** Try it **
What you produce should be every line from the data that includes "where".

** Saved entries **
-- ==== Sys2Proof/Machine/Operands.lean ====
section
/-! DEFINITION. What the commands work on: the wire layout of a frame (20_memory.md R61 to R65), the counts and
lengths of the transmit path (41_formatter.md R121, R122) and the length policy of the receive path (42_deformatter.md
R151 to R153). All pure functions. -/

namespace Sys2Proof.Machine

/-- `enc16`: the byte at the lower offset is bits 15 to 8 (20_memory.md R61). -/
def enc16 (v : Half) : List Byte := [v.extractLsb' 8 8, v.extractLsb' 0 8]

/-- `dec16([b0, b1]) = {b0, b1}` (20_memory.md R61). -/
def dec16 (b0 b1 : Byte) : Half := b0 ++ b1

/-- The fields of one frame, in the order of the wire (20_memory.md R62). -/
structure Fields where
  /-- Start flag, offset 0. -/
  sflag : Byte
  /-- Frame opcode, offsets 1 and 2. -/
  opc : Half
  /-- Packet count, offsets 3 and 4. -/
  pkt : Half
  /-- Expected count, offsets 5 and 6. -/
  exp : Half
  /-- Data field, offsets 7 to 28. -/
  data : Block
  /-- Checksum, offsets 29 and 30. -/
  csum : Half
  /-- End flag, offset 31. -/
  eflag : Byte
  deriving DecidableEq, Repr

/-- `header_bytes`: frame offsets 0 to 6 (20_memory.md R63). -/
def headerBytes (sflag : Byte) (opc pkt exp : Half) : List Byte :=
  [sflag] ++ enc16 opc ++ enc16 pkt ++ enc16 exp

/-- The bytes of a frame in wire order (20_memory.md R64). -/
def wireBytes (x : Fields) : List Byte :=
  headerBytes x.sflag x.opc x.pkt x.exp ++ x.data.toList ++ enc16 x.csum ++ [x.eflag]

/-- A frame is 32 bytes: 1 + 2 + 2 + 2 + 22 + 2 + 1 (20_memory.md R62). -/
theorem wireBytes_length (x : Fields) : (wireBytes x).length = 32 := by
  simp [wireBytes, headerBytes, enc16]

/-- `pack`: the 32 wire bytes; it copies the checksum as given (20_memory.md R64). -/
def pack (x : Fields) : Frame := Vector.mk (wireBytes x).toArray (wireBytes_length x)

/-- `unpack`: total, and it checks nothing (20_memory.md R65). -/
def unpack (f : Frame) : Fields where
  sflag := f[0]
  opc := dec16 f[1] f[2]
  pkt := dec16 f[3] f[4]
  exp := dec16 f[5] f[6]
  data := Vector.ofFn fun j : Fin 22 => f[7 + j.val]
  csum := dec16 f[29] f[30]
  eflag := f[31]

/-- `frame_count(L) = ceil(L / CAP)`, in natural numbers (41_formatter.md R121). -/
def frameCount (len : Nat) : Nat := (len + cap - 1) / cap

/-- `chunk_len(L, i) = min(CAP, L - CAP*i)`, the real bytes of frame `i` (41_formatter.md R122). -/
def chunkLen (len i : Nat) : Nat := min cap (len - cap * i)

/-- The last-frame length policy, `CTRL.LENMODE` (10_state.md R28). -/
inductive LenMode where
  /-- `EXPLICIT`: the side-band length `RXLEN` decides; the normative policy. -/
  | explicit
  /-- `ZSCAN`: the reference's first-zero-byte scan. -/
  | zscan
  deriving DecidableEq, Repr

/-- `len_ok`: the last frame's real length can be determined (42_deformatter.md R151). -/
def lenOk (n : Nat) (mode : LenMode) (lenv : Bool) (rxlen : Nat) : Bool :=
  match mode with
  | .zscan => true
  | .explicit => lenv && decide (frameCount rxlen = n)

/-- `zscan`: the index of the first zero byte, or `CAP` when there is none (42_deformatter.md R153). -/
def zscan (plain : Block) : Nat := plain.toList.findIdx (fun b => b == 0)

/-- `real_len`: the real bytes of frame `i` of `n`, when `len_ok` holds (42_deformatter.md R152). -/
def realLen (i n : Nat) (mode : LenMode) (rxlen : Nat) (plain : Block) : Nat :=
  if i < n - 1 then cap
  else
    match mode with
    | .explicit => rxlen - cap * (n - 1)
    | .zscan => zscan plain

end Sys2Proof.Machine
end

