-- ==== Sys2Proof/WellFormed.lean ====
section
/-! DEFINITION. Which terms stand for something the block has. A command carries at most one byte, so its type says
all there is to check (30_encoding.md R81, R82); a host byte access has an address, which must lie in the memory
(20_memory.md R69, 93_implementation_defined.md U2). -/

namespace Sys2Proof

/-- Every command of the type is well-formed: the one operand, `imm8`, is a byte by its type, and every byte is
legal (30_encoding.md R84: `CRC.UPD` accepts 256 words). -/
def Instr.wellFormed : Instr → Bool
  | .nop | .clrerr | .crcInit | .crcUpd _ => true
  | .fmtBegin | .fmtHdr | .fmtLoad | .fmtEnc | .fmtCsum | .fmtPack | .frag => true
  | .dfmBegin | .dfmUnpack | .dfmCheck | .dfmDec | .dfmStore | .defrag => true

/-- A host action is well-formed when the byte it names exists (U2). Register accesses never fail, whatever the
number and the value (10_state.md R39). -/
def HostAction.wellFormed (p : Params) : HostAction → Bool
  | .regRead _ | .regWrite _ _ | .reset => true
  | .pmRead a | .pmWrite a _ => decide (a < p.pmemSize)
  | .fmRead a | .fmWrite a _ => decide (a < p.fmemSize)

end Sys2Proof
end

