-- ==== Sys2Proof/Tests/Slice0.lean ====
section
/-! SUPPORT. Small tests. Every expected value is one the spec prints: 95_test_vectors.md (V…, P…), the examples of the
command rules, or the encoding table of 30_encoding.md R83. The last part shows, for each statement that has hypotheses, a
state and operands that meet them all. -/

-- One proof after another: proofs elaborated beside each other need one thread each, and memory for its stack.
set_option Elab.async false

namespace Sys2Proof.Tests

open Sys2Proof.Machine Sys2Proof.Safety

/-! ### Encoding -/

/-- The command words of 30_encoding.md R83, written out. -/
theorem test_decode_every_command_word :
    decode 0x0000 = .ok .nop ∧ decode 0x0100 = .ok .clrerr ∧ decode 0x1000 = .ok .crcInit ∧
    decode 0x1100 = .ok (.crcUpd 0x00) ∧ decode 0x1161 = .ok (.crcUpd 0x61) ∧ decode 0x11FF = .ok (.crcUpd 0xFF) ∧
    decode 0x2000 = .ok .fmtBegin ∧ decode 0x2100 = .ok .fmtHdr ∧ decode 0x2200 = .ok .fmtLoad ∧
    decode 0x2300 = .ok .fmtEnc ∧ decode 0x2400 = .ok .fmtCsum ∧ decode 0x2500 = .ok .fmtPack ∧
    decode 0x2F00 = .ok .frag ∧ decode 0x3000 = .ok .dfmBegin ∧ decode 0x3100 = .ok .dfmUnpack ∧
    decode 0x3200 = .ok .dfmCheck ∧ decode 0x3300 = .ok .dfmDec ∧ decode 0x3400 = .ok .dfmStore ∧
    decode 0x3F00 = .ok .defrag := by decide +kernel

/-- V50: illegal words, rejected by name. -/
theorem test_decode_illegal_words :
    decode 0x0500 = .error (.unassignedCode 0x05) ∧ decode 0x3500 = .error (.unassignedCode 0x35) ∧
    decode 0xFFFF = .error (.unassignedCode 0xFF) ∧ decode 0x2001 = .error (.operandNotZero 0x20 0x01) ∧
    decode 0x3F80 = .error (.operandNotZero 0x3F 0x80) ∧ decode 0x0001 = .error (.operandNotZero 0x00 0x01) := by
  decide

/-- V50: the rest of the list of illegal words. -/
theorem test_decode_more_illegal_words :
    ([0x00FF, 0x0101, 0x0200, 0x0F00, 0x1001, 0x1200, 0x1F00, 0x2101, 0x2600, 0x2E00, 0x2F01, 0x3001, 0x3E00, 0x4000, 0x7E7E,
      0x8000, 0xFF00].all fun w => (decodeTableWord 16 w).isNone) = true := by decide +kernel

/-! ### The parameters of the vectors (95_test_vectors.md section 0) -/

/-- Test cipher X: `d[j] XOR k[j mod 16]`. -/
def cipherX (k : Key) (d : Block) : Block :=
  Vector.ofFn fun j : Fin 22 => d[j.val] ^^^ k[j.val % 16]'(Nat.mod_lt _ (by decide))

/-- Flags `0x7E`, `OPCODE_RESET = 0`, `NSLOT = 16`, cipher X, memories filled with `EE`. -/
def vp : Params where
  startFlag := 0x7E
  endFlag := 0x7E
  opcodeReset := 0x0000
  lastSlot := 15
  enc := cipherX
  dec := cipherX
  pmemInit := fun _ _ => 0xEE
  fmemInit := fun _ _ => 0xEE

/-- The fresh block: `Reset`, `KEY[j] = j`, `OPCFG = 0x1234`. -/
def fresh : State :=
  { State.resetOf vp with
    key := Vector.ofFn fun j : Fin 16 => BitVec.ofNat 8 j.val
    keyw := Vector.replicate 16 true
    opcfg := 0x1234 }

/-- Bytes at rising addresses from `base`. -/
def bytesAt (base : Nat) (bs : List Byte) : Memory := Memory.writeBytes [] base bs

/-- Payload `A(n)`: `01 02 03 ...`. -/
def payloadA (n : Nat) : Memory := bytesAt 0 ((List.range n).map fun i => BitVec.ofNat 8 (i + 1))

/-- A data field from its first bytes, zeros after them. -/
def block (bs : List Byte) : Block := Vector.ofFn fun j : Fin 22 => bs.getD j.val 0

/-- The body ended with this result in a state that passes the test. -/
def endsWith (x : Ran) (r : Result) (f : State → Bool) : Bool :=
  match x with
  | .ended s q => decide (q = r) && f s
  | .faulted _ => false

/-- The outcome is a next state that passes the test. -/
def next? (x : Host.Outcome State Fault Refusal) (f : State → Bool) : Bool :=
  match x with
  | .next s => f s
  | .fault _ => false
  | .refused _ => false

** Exercise output **
structure Fields where
def unpack (f : Frame) : Fields where
inductive LenMode where
def vp : Params where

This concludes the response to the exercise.